Tuesday, July 07, 2009

Accio Value!

I'm getting fed up hearing that music has lost its value - to pirates, the internet, goblins or what have you.



Of course recorded music has value! What it lacks is price. It is the nature of the internet to lubricate communication, and it turns out that the apparent correlation between value and price is completely dependent on a certain friction in the marketplace. If it takes no effort to bring something to you then the actual price of that good is zero. This would be equally true if we could summon bananas to us at will from plantations on the Ivory Coast. It would be tough on the growers, but in a frictionless market they could no longer realise the value they had put in tending the plants. Of course such banana-summoning is clearly theft by any definition that has meaning today, but if we all suddenly had this Harry Potter-like power, what - short of a sudden outbreak of global altruism - could be done to stop it?

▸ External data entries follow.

/-- Settles O40: each clause is the lemma that says what its command, or the end of a setup, does with a circuit in that state. -/
theorem flueCommands : Obligations.FlueCommands := by
  unfold Obligations.FlueCommands
  refine ⟨?open_, ?setup, ?switch, ?close, ?switched⟩
  case open_ =>
    intro h args m s i f f0 c x mask no fits acc
    have run := exec_flueOpen h args m s
    rw [← fetched_theCirc i, ← fetched_thePart i, ← fetched_wholeScratch i s (barnOf (8 * x.fibreA)),
      ← fetched_wholeScratch i s (barnOf (8 * x.fibreB)), ← fetched_chooseK i]
    refine ⟨fun used => run_replied rfl acc run (flueOpen_of_used _ _ used),
      fun unused bad => run_replied rfl acc run (flueOpen_of_badRequest _ _ unused bad),
      fun unused good retires => run_replied rfl acc run (flueOpen_of_retiring _ _ unused good retires),
      fun unused good part full => run_replied rfl acc run (flueOpen_of_scratch _ _ unused good part full),
      fun unused good part clearA clearB => ⟨fun none => ?_, fun k some => ?_⟩⟩
    · exact run_replied rfl acc run (flueOpen_of_noWavelength _ _ unused good part clearA clearB none)
    · intro y
      have record : setupCirc (refOf i s) f m k (fetched i s) = y := by
        simp only [setupCirc, fetched_downAndFree]
        rfl
      refine run_detached rfl acc run ((flueOpen_begins _ _ unused good part clearA clearB some).trans ?_)
      exact congrArg (fun x => (beginSetup (refOf i s) c x (fetched i s), none)) record
  case setup =>
    intro c m cmd s hcmd hmeas
    exact ⟨finishSetup_of_waiting hcmd hmeas, fun setup drains =>
      ⟨fun _ _ => finishSetup_of_open hcmd hmeas setup drains, fun _ => finishSetup_of_closed hcmd hmeas setup drains⟩⟩
  case switch =>
    intro h args s i c setup acc
    have run := exec_flueSwitch h args s
    have same : InSetup (fetched i s) c ↔ setup := by rw [InSetup, fetched_circState, fetched_theCirc]
    rw [← same, ← fetched_circState i]
    exact ⟨fun bad => run_refused rfl acc run (flueSwitch_of_noConnect bad),
      fun circ ready => run_ok rfl acc run (flueSwitch_of_ready circ ready),
      fun circ one stands => run_ok rfl acc run (flueSwitch_of_retuned circ one stands)⟩
  case close =>
    intro h args s i c acc
    have run := exec_flueClose h args s
    have closes (circ : c < 128) (used : (theCirc (fetched i s) c).state ≠ 0) :
        exec i s = .next (okEnd i s [] (closeCirc c (fetched i s))) := run_ok rfl acc run (flueClose_of_used circ used)
    rw [← fetched_theCirc i]
    refine ⟨fun bad => run_refused rfl acc run (flueClose_of_noCirc bad), fun circ dark done => ?_, fun circ lit done => ?_,
      fun circ used open_ => ?_⟩
    · rw [closes circ (by omega), closeCirc_of_dark done (by omega)]
    · rw [closes circ (by omega), closeCirc_of_lit done lit, fetched_time]
    · rw [closes circ used, closeCirc_of_setup open_]
  case switched =>
    intro c s t
    have here := switchOver_theCirc c c s
    rw [if_pos rfl] at here
    refine ⟨by rw [here], by rw [here], ?_, by rw [here], fun d other => (switchOver_theCirc c d s).trans (if_neg (Ne.symm other))⟩
    rw [here]
    rfl

end Sys2Proof.Proofs
end

section
/-! SUPPORT. The rows of a standing circuit (R284, R287 to R290): when each acts, and what a retune leaves of its circuit. -/

namespace Sys2Proof.Machine

/-! ### FLUE_READY_RETUNE (R284, R287) -/

section
variable {c : Nat} {m : FlueMeas} {s : State}

theorem readyRetune_ignored (h : (theCirc s c).state ≠ 2 ∨ circState s c ≠ 1) : readyRetune c m s = s :=
  if_neg fun ⟨ready, due⟩ => h.elim (· ready) (· due)

variable (ready : (theCirc s c).state = 2) (due : circState s c = 1) {u : State}
include ready due

theorem readyRetune_of_open {r : Reply} (h : tuningFails c m (circTo c 1 s) = (some r, u)) : readyRetune c m s =
    circTo c 5 (modCirc c (fun x => { x with connectPend := false, darkA := true, darkB := true }) u) := by
  refine (if_pos ⟨ready, due⟩).trans ?_
  simp only [h]

theorem readyRetune_of_closed (h : tuningFails c m (circTo c 1 s) = (none, u)) :
    let v := circTo c 2 (modCirc c (fun x => { x with since := u.time.now }) u)
    readyRetune c m s = if (theCirc v c).connectPend = true then switchOver c v else v := by
  refine (if_pos ⟨ready, due⟩).trans ?_
  simp only [h]

end

/-! ### FLUE_RETUNE_NOTICE (R288, R290) -/

section
variable {c : Nat} {s : State}

theorem retuneNotice_sent (live : (theCirc s c).state = 3) (once : (theCirc s c).noticeAt ≠ some (theCirc s c).nextAt)
    (due : (theCirc s c).nextAt ≤ s.time.now + usU (1000 * (theCirc s c).leadMs)) (ready : circReady s (theCirc s c) = true) :
    retuneNotice c s =
      flueNotice c 1 (theCirc s c).nextAt (modCirc c (fun x => { x with noticeAt := some (theCirc s c).nextAt }) s) :=
  if_pos ⟨live, once, due, ready⟩

theorem retuneNotice_ignored (h : (theCirc s c).state ≠ 3 ∨ (theCirc s c).noticeAt = some (theCirc s c).nextAt ∨
    s.time.now + usU (1000 * (theCirc s c).leadMs) < (theCirc s c).nextAt ∨ circReady s (theCirc s c) = false) :
    retuneNotice c s = s := by
  refine if_neg fun ⟨live, once, due, ready⟩ => ?_
  rcases h with other | sent | early | down
  · exact other live
  · exact once sent
  · exact absurd due (Nat.not_le.mpr early)
  · simp [down] at ready

end

/-! ### FLUE_RETUNE (R288, R289) -/

theorem liveRetune_ignored {c : Nat} {m : FlueMeas} {s : State} (h : (theCirc s c).state ≠ 3 ∨ circState s c ≠ 4) :
    liveRetune c m s = s :=
  if_neg fun ⟨live, due⟩ => h.elim (· live) (· due)

/-- A retune begins: the circuit is RETUNING, its light is off. -/
def retuneBegins (c : Nat) (s : State) : State := bumpFlue 0 (emit (.light c false) (circTo c 4 s))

Music may have been the first sector to experience this effect, but it's not alone. And since the whole issue of music copying is fraught with emotion, consider instead the market in news. The internet has actually increased the value of news by making it both more immediate and longer-lasting, and by giving readers everywhere the ability to interact with and discuss it. Although there is no such thing as "news piracy", the true market price of news is also being revealed to be: nothing. This is why News Corp is trying to sue Google, and Robert Thomson of the Wall Street Journal was prompted to say that "Google devalues everything it touches"1. But it's the internet itself which is to blame for such reduction in cost, even as it ramps up the value - Google is but one of many lubricants which - fantastically! - enable us instantly to find what we want. The downside (if that's what it is - perhaps we should say, less judgmentally, "side-effect") of this unfettered access is the stark and unavoidable separation of value from price.



Clearly, long-term, this is going to be a major problem (or opportunity, if you're so inclined): if journalists, editors and writers, like composers and performers before them, are unable to convert into a living the effort they put into their valuable work, continuing their socially important efforts will become unviable. Perhaps, instead of the seemingly impossible task of artificially raising prices we should start looking at ways to reduce the cost of living for all content creators (indeed for everyone) by spreading the gift economy into other sectors in a race towards a universal zero price.